“What I never understood before meeting Hugo is that sci-fi, it’s a lot about philosophy.” Pella Kågerman
Swedish sci fi film Aniara is based on a well-known poem written in the 1950s by Harry Martinson, who later went on to become Sweden’s poet laureate. Originally written as his response to the hydrogen bomb tests, directors Pella Kågerman and Hugo Lilja have now updated it as an allegory for consumerism and climate change.
The Aniara is a spaceship carrying human refugees to Mars, after a burning planet Earth has had to be abandoned. It’s meant to be a three-week voyage. But after space junk hits the ship, she’s pushed off course and is left drifting. The Chefone, or Captain, claims as soon as they come into another planet’s orbit they can use its gravity to bounce them back into the correct flight path, though it might take a couple of years. But as two years stretches to four, ten and beyond, its passengers are increasingly unable to cope.
(The film is currently in cinemas and on digital in the UK – you can also read my review of the film and my interview with “Chefone” actor Arvin Kananian. These interviews are quite spoilery but it won’t affect your enjoyment of the movie…)
Sarah: From what I’ve read, it’s a very culturally significant poem in Sweden, but it hadn’t been adapted as a feature film before. Is there a reason for that? Because it’s something that remains relevant with each new disaster we get ourselves into, isn’t it?
Pella: I think because it is so dark, it’s hard to get money for it, so we had to work a lot with hope. The only demand that the daughters of the writer had, was for us not to change the ending.
At one point we actually pitched this film in Hollywood for a famous agent and he was following the story until we came to the end, where he was like, “But one survives…”
They’ll always say you’ve got to have a survivor, or a dog survives, or something like that. Because the poem is so culturally significant, does that make it harder to adapt? Do Swedish people feel they have ownership of it?
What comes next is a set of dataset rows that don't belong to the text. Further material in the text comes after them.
/-- The counts of a tick are those of every HELD lease and of every pulse, and the tick counter's (R48, R81, R122). -/
theorem State.countTick_countOf (s : State) : CountOf s s.countTick := by
  refine ⟨by simp [State.countTick, LeaseClock.advance], fun i => ?_, fun n u held => ?_, fun n free => ?_, ?_⟩
  · rw [State.leaseAt, State.countTick, State.slot_mapSlots, State.mapChannels_slot]
    exact ⟨rfl, congrArg (Option.map · _) (funext Lease.countDown_eq)⟩
  · rw [State.countTick, State.mapSlots_channel, State.channel_mapChannels, ← HeldUse.countPulse_eq]
    exact Channel.redrive_held held _
  · rw [State.countTick, State.mapSlots_channel, State.channel_mapChannels]
    exact Channel.redrive_of_not_held free _
  · simp [State.countTick, SameStations, SameSupply, SameResets, SamePorts, SameOutside]

/-- The leases that are due to expire, by the model and by the statements (R50). -/
theorem State.slotHas_due (s : State) : (s.slotHas fun l => l.isHeld && l.remaining == 0) = s.isDue := by
  funext i
  unfold State.slotHas State.isDue
  cases s.leaseAt i with
  | none => rfl
  | some l => simp [Lease.isHeld, beq_eq_decide]

/-- A lease that expires was HELD, so that each expiry triggers grant evaluation (R15, R50). -/
theorem State.anyActive_isDue (s : State) : s.anyActive s.isDue = true ↔ ∃ i, s.isDue i = true := by
  simp only [State.anyActive, List.any_eq_true, List.mem_finRange, true_and, Bool.and_eq_true]
  refine exists_congr fun i => and_iff_left_of_imp fun due => ?_
  rw [← State.slotHas_due, State.slotHas_iff] at due
  obtain ⟨l, hl, held⟩ := due
  rw [Bool.and_eq_true, Lease.isHeld_iff] at held
  exact (s.slotHas_iff _ i).2 ⟨l, hl, by rw [Lease.isLapsed, held.1]; rfl⟩

/-- The expiries in the terms of the claims (R50, R53). -/
theorem State.expireDue_expiryOf (s : State) : ExpiryOf s s.expireDue := by
  refine ⟨s.lapse s.isDue .expired, s.lapse_spec _ _, ?_⟩
  rw [State.expireDue, State.slotHas_due, State.evaluateIf]
  exact if_congr s.anyActive_isDue rfl rfl

/-- A lease tick is its counts and then its expiries (R48, R50, R121). -/
theorem State.leaseTick_tickOf (s : State) : TickOf s s.leaseTick :=
  ⟨s.countTick, s.countTick_countOf, s.countTick.expireDue_expiryOf⟩

/-- Settles O52: the tick is the model's own, made on the state whose prescale count begins again. -/
theorem leaseTickCompletes : Obligations.LeaseTickCompletes := by
  unfold Obligations.LeaseTickCompletes
  intro s running
  have taken : exec .leaseTick s = .next s.internalTick := by
    simp only [exec, execLeaseTick, running, Bool.false_eq_true, if_false]
  rw [taken]
  unfold State.internalTick
  refine ⟨fun internal => ?_, fun external => ?_⟩
  · rw [internal]
    exact ⟨_, rfl, State.leaseTick_tickOf _⟩
  · rw [external]

end Sys2Proof.Machine
end

section
/-! PROOFS. The output channels: what their pins show, what QUERY_CHANNEL reports of them, and what DRIVE and CONFIG_CHANNEL leave. -/

namespace Sys2Proof.Machine

open Sys2Proof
Hugo: Yeah, I think it is, but most have been pretty pleased with the results. I think a big reason for it not having been adapted before is that it’s a poem, so it’s quite a big adaption work you have to do. And also for technical reasons – it was written in the ’50s but then you didn’t have the technology to make a space film.
Pella: I mean, Sweden is not known for their space movies.
Were you sci-fi fans anyway? Or was it particularly the resonance of the story?
Hugo: I have a background in role-playing games, those kind of things. Like, nerdy role-playing games. So I come from that sort of fantasy and sci fi and horror, games really. And that brought me to film because I wanted to do it professionally. We have been working together for ten years and you [Pella] come more from like art and documentary. Then we have mixed each other’s interests.
Pella: What I never understood before meeting Hugo is that sci-fi, it’s a lot about philosophy.
Because philosophy is your background, isn’t it?
Pella: Yes, and psychoanalysis.
You say that you were told you had to keep the ending. Did you change much else – apart from that the futurism becomes futuristic from this point, rather than from from the ’50s?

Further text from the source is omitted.